En el apartado creativo, lo primero a destacar sería el profundo cariño que irradia el trabajo de Ian McKellen, que, además de dar vida a Ricardo y dotarlo de un carisma y una energía electrizantes, es el guionista de la película. No es raro que el director, Richard Loncraine, confiara la adaptación del texto de Shakespeare a McKellen, ya que este último se dio a conocer en el mundo del teatro gracias a sus exitosas interpretaciones en las tragedias shakespearianas. De este modo, McKellen decide mantenerse fiel a la prosa y verso de Shakespeare, pero inunda la obra de modernidad, llenando los escenarios de emblemas y uniformes militares del siglo XX y haciendo claras alusiones a las dictaduras fascistas que, en aquellos años, aterrorizaban al mundo.

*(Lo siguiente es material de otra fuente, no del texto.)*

-- ==== Sys2Proof/Machine/Berths.lean ====
section
/-! DEFINITION. The berths: standstill, DRP and the release gate (chapter 06).
The parameters are Table BR-1 (R226). Outside service DRP and release are false (R244); the collisions of Table BR-4 (R246) are settled
by the order of the terms in one tick, the failures of Table BR-5 (R248) by the operations below. -/

namespace Sys2Proof.Machine

open Sys2Proof

/-- BR_CFG.EN. -/
def berthOn (b : Fin 8) (s : State) : Bool := bitOf s.cfg.berth[b.1].cfg 15

/-- The platform section of a berth. -/
def berthSect (b : Fin 8) (s : State) : Fin 32 := ⟨fld s.cfg.berth[b.1].cfg 4 0 % 32, by omega⟩

/-- STILLT of a berth in µs (R231). -/
def stillTime (b : Fin 8) (s : State) : Nat := s.now - s.berth[b.1].still

/-- A stop-marker head passes: it stands and is not in FAULT. -/
def standsOn (h : Nat) (s : State) : Bool :=
  let x := s.hd.head[h % 32]'(by omega)
  x.standing && x.phase != .fault

/-- The six terms of R232: modeok, sectok, countok, stopok, quiet, stillok. -/
def drpTerms (b : Fin 8) (s : State) : List Bool :=
  let c := s.cfg.berth[b.1]
  let i := berthSect b s
  let x := s.sc.sect[i.1]
  [ berthOn b s && inService s,
    x.st = .occupied && !secPending i s,
    decide ((fld c.amin 10 0 : Int) ≤ x.count.toInt) && decide (x.count.toInt ≤ (fld c.amax 10 0 : Int)),
    (!bitOf c.stop 5 || standsOn (fld c.stop 4 0) s) && (!bitOf c.stop 13 || standsOn (fld c.stop 12 8) s),
    (boundingHeads i s).all fun h => !s.hd.head[h.1].busy || s.hd.head[h.1].standing,
    decide (100000 * fld c.tstill 8 0 ≤ stillTime b s) ]

/-- Code of the lowest failing term (R235, Table BR-3). -/
def lowTerm (l : List Bool) : Nat := (l.findIdx (fun x => !x)) + 1

/-- The permit bit latched (R238): 0 while the watchdog fault stands, in SAFE and while Cantle is held or halted. -/
def permitBit (b : Fin 8) (s : State) : Bool :=
  bitOf s.cs.permit b.1 && !s.cs.wdf && s.sys.mode != .safe && s.cs.state != .held && s.cs.state != .halted

/-- The debug withdrawal (R239, R649, R652). -/
def dbgWithdraw (b : Fin 8) (s : State) : Bool :=
  s.db.copyFault || bitOf s.db.wdraw b.1 || bitOf s.db.wdraw 8

/-- The berth enable latched (R237). -/
def berthEnable (b : Fin 8) (s : State) : Bool := s.tg.benFresh && bitOf s.tg.ben b.1

/-- BERTH record of a rise (R242). -/
def drpRise (s : State) (b : Fin 8) : State :=
  record 6 0xFFFF [BitVec.ofNat 8 b.1, 1, s.berth[b.1].lastw.setWidth 8, BitVec.ofNat 8 (b2n s.berth[b.1].release)] s

/-- Steps 1 to 3 of a tick for one berth (R231 to R239): no release while a stop sequence runs (R76). -/
def berthStep (s : State) (b : Fin 8) : State :=
  let terms := drpTerms b s
  let drp := terms.all id
  let old := s.berth[b.1].drp
  let en := berthEnable b s
  let pm := permitBit b s
  let wd := dbgWithdraw b s
  let rel := drp && en && pm && !wd && s.sys.stop.isNone
  let s := { s with berth := upd s.berth b fun x => { x with
    drp := drp, release := rel, terms := bitsOf 6 (fun i => terms.getD i false), enable := en, permit := pm, dbgw := wd,
    stillT := sat16 (stillTime b s / 10000) } }
  if old && !drp then drpFall (lowTerm terms) s b
  else if drp && !old then drpRise s b
  else s

/-- The berths' part of a tick; it does not run in RESET and PROVE (R244). -/
def berthsStep (s : State) : State :=
  if s.sys.mode = .reset || s.sys.mode = .prove then s else (List.finRange 8).foldl berthStep s

/-- The release of a door channel (R229, R240). -/
def chanRelease (c : Fin 16) (s : State) : Bool :=
  (List.finRange 8).any fun b => berthOn b s && bitOf s.cfg.berth[b.1].doors c.1 && s.berth[b.1].release

end Sys2Proof.Machine
end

Esta decisión no solo sota a la película de personalidad y carisma, sino también de nuevas lecturas que enriquecen a la obra original. Primeramente, Al ver el teatro de Shakespeare funcionar tan bien en un contexto que le es completamente ajeno, se alude a esta idea de la universalidad de los temas shakespearianos ya mencionada. También a la universalidad del mal, encarnada por un Ricardo moderno, con rasgos hitlerianos, cuyas artimañas y perversiones morales se muestran igualmente eficaces al margen de los entornos históricos. Como decía Machado: “la verdad es la verdad, dígala Agamenón o su porquero”.

Fotograma de Ricardo III

Además, combinar un escenario moderno con un texto mucho más clásico nos brinda escenas muy icónicas y extravagantes. Escuchar a Ricardo III gritar “¡Mi reino por un caballo!” en medio de una batalla entre carros blindados o ver a líderes fascistas preocupados por la maldición de una bruja puede parecer hilarante, pero es un recurso bastante astuto que, además de cautivador, recuerda al espectador que lo que está viendo es la adaptación de una obra anterior.

Ricardo III es una iniciación perfecta para quienes quieran una introducción moderna y original a las obras de uno de literatos más célebres de todos los tiempos. En cualquier caso, simplemente el hecho de disfrutar esta tragedia de la mano de un artista tan extravagante, apasionado como Ian McKellen, que nos contagia su pasión por el texto original, ya debería ser razón suficiente para animarse a verla.